University of Massachusetts Amherst also has a vaccination mandate in place but updated their testing policy Sept. 22 from only requiring UMass community members with vaccination exemptions to test weekly to requiring all members who have been exposed to or develop symptoms of COVID-19 to get tested. 

Boston College has a similar policy requiring weekly testing for only certain “high-contact” groups designated by the school, but does require COVID-19 vaccinations.

While Boston’s seven-day moving average for positive COVID-19 tests stands at 4.1% as of Sept. 14, six of the seven schools reported COVID-19 test positivity rates lower than 1%. UMass Amherst has a seven-day positive COVID-19 rate of 4.2% as of Sept. 16. 

These numbers come despite an over 90% vaccination rate for six of the seven schools — Tufts University does not provide public information on their vaccination rates — a figure significantly higher than the 63.7% achieved by the City of Boston. 

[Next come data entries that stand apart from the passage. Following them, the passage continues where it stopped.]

-- ==== Sys2Proof/Word.lean ====
section
/-! DEFINITION. The byte type, the saturating counter of section 6 of the introduction, clamping, and a table built
from a function. -/

namespace Sys2Proof

/-- One byte of a line or trunk frame. -/
abbrev Byte := BitVec 8

/-- A counter stops at its largest value unless its rule says that it wraps (introduction, section 6). -/
def satInc (top n : Nat) : Nat := if n < top then n + 1 else top

/-- A clamped value is stored as the nearest bound (introduction, section 6). -/
def clampTo (lo hi n : Nat) : Nat := max lo (min hi n)

/-- The vector whose entry at place `i` is `f i`. -/
def tab {n : Nat} {α : Type} (f : Fin n → α) : Vector α n :=
  ⟨((List.finRange n).map f).toArray, by simp⟩

/-- The best entry of a list, the earliest of equals: a later entry replaces it only when strictly `better`. -/
def pickBest {α : Type} (better : α → α → Bool) : List α → Option α
  | [] => none
  | a :: rest => some (rest.foldl (fun best x => if better x best then x else best) a)

end Sys2Proof
end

However, the prevalence of the highly transmissible Delta variant, which recently accounted for 99% of all COVID-19 infections in the United States, means vaccination protects people from “getting serious disease and dying,” associate professor of public health and community medicine at Tufts University, Paul Beninger, said.

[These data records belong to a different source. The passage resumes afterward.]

-- ==== Sys2Proof/Machine/ControlCommands.lean ====
section
/-! DEFINITION. The four CONTROL commands. -/

namespace Sys2Proof.Machine

/-- CONTROL with INHIBIT (R156). -/
def execControlInhibit (o : Origin) (identity : Nat) (s : State) : Host.Outcome State Fault Refusal :=
  finish (controlRequest s o identity .inhibit)

/-- CONTROL with RESTORE (R156). -/
def execControlRestore (o : Origin) (identity : Nat) (s : State) : Host.Outcome State Fault Refusal :=
  finish (controlRequest s o identity .restore)

/-- CONTROL with ANNOUNCE (R156). -/
def execControlAnnounce (o : Origin) (identity message : Nat) (s : State) : Host.Outcome State Fault Refusal :=
  finish (controlRequest s o identity (.announce message))

/-- CONTROL with SERVICE (R156). -/
def execControlService (o : Origin) (identity code : Nat) (s : State) : Host.Outcome State Fault Refusal :=
  finish (controlRequest s o identity (.service code))

end Sys2Proof.Machine
end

Beninger said the danger with outbreaks of COVID-19 in a highly vaccinated community is the threat of infection to unvaccinated individuals. 

“There’s still a risk with this Delta variant,” he said. “Risk is significantly worse for people who aren’t vaccinated.”

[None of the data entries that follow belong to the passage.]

-- ==== Sys2Proof/Machine/LineCommands.lean ====
section
/-! DEFINITION. The commands a lift line brings: the close of an answer window, and wakes. -/

namespace Sys2Proof.Machine

/-- ANSWER_WINDOW_CLOSE (R7): the open window's slot is judged. With no window open there is nothing to close (log 26). -/
def execAnswerWindowClose (l : LineId) (held : WindowHeld) (s : State) : Host.Outcome State Fault Refusal :=
  let r := s.line l
  match r.state, r.currentSlot with
  | .cycle, some slot => finish (closeWindow s l slot (judgeWindow slot r.collided held))
  | _, _ => .next s

/-- A burst collides with the window that is open, whose slot is judged as its window closes (R14, log 3). -/
def collide (s : State) (l : LineId) : State :=
  let r := s.line l
  if r.state = .cycle && r.currentSlot.isSome then s.setLine l { r with collided := true } else s

/-- WAKE (R13): in QUIET_IDLE the line starts, naming the slot or UNKNOWN; in WAIT_INTERVAL the burst is ignored (R12); in
CYCLE it is a wake burst (R14); in OFF nothing is received (section 1.4). -/
def execWake (l : LineId) (burst : List Byte) (s : State) : Host.Outcome State Fault Refusal :=
  if (s.line l).state = .quietIdle then finish (s, [.start l (some (wakeSourceOf burst))]) else .next (collide s l)

/-- WAKE_BURST_IN_CYCLE (R14). -/
def execWakeBurstInCycle (l : LineId) (s : State) : Host.Outcome State Fault Refusal := .next (collide s l)

end Sys2Proof.Machine
end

The University of Massachusetts Amherst saw 371 COVID-19 cases the week of Sept. 8 — significantly greater than the 149 cases detected a week before. 

“The outbreak is connected to off-campus social activities, such as going to crowded bars and indoor parties,” Mary Dettloff, deputy director at the school’s office of news and media relations at UMass Amherst, wrote in an email. “At this time, our positive cases seem to be falling.” 

University administrators have continued to adjust COVID-19 policies based on surveillance testing figures. Tufts University recently detected a spike in their test positivity rate, with the 7-day moving average of 0.39% notably higher than their baseline of 0.15% for all tests conducted since August 2020.  

“We have seen an increase in COVID-19 cases among students and are watching the situation closely,” Patrick Collins, executive director of media relations at Tufts University, wrote in an email.

In an email update sent to all undergraduate students Sept. 14, Tufts University administrators outlined new guidelines such as increasing the frequency of surveillance testing for undergraduate students to twice weekly.

Noting that students generally have a huge number of contacts, Beninger said testing twice weekly can “significantly” reduce the number of people a positive individual could have potentially exposed. 

“Once a week is probably, at this point, not frequent enough,” he said. “If you come in Monday and then you don’t come back again till the following Monday … you could have exposed any number of people in those five days.”

Ultimately, this boils down to a question of how schools prioritize resources used in managing COVID-19 and providing for other core academic functions, Ben Linas, infectious disease physician at Boston Medical Center, said.

“There is no one right answer because both these things are important,” Linas said. “Then maybe the approach should also be different and maybe we can save some of these resources [on testing] and instead use them to provide more classes or hire more professors.” 

Linas encouraged all colleges that have not implemented a vaccine mandate to do so. 

“Once everyone in your community is vaccinated, then maybe the metrics can shift because we have to be clear about what we are trying to prevent,” Linas said. 

Beninger advised students to continue practicing vigilance as the school term continues. 

“It means recognizing that there is still a virus out there,” said Beninger. “You still have to recognize that you’re part of a community, and you need to continue to protect other people by wearing a mask and minimizing your social contacts.”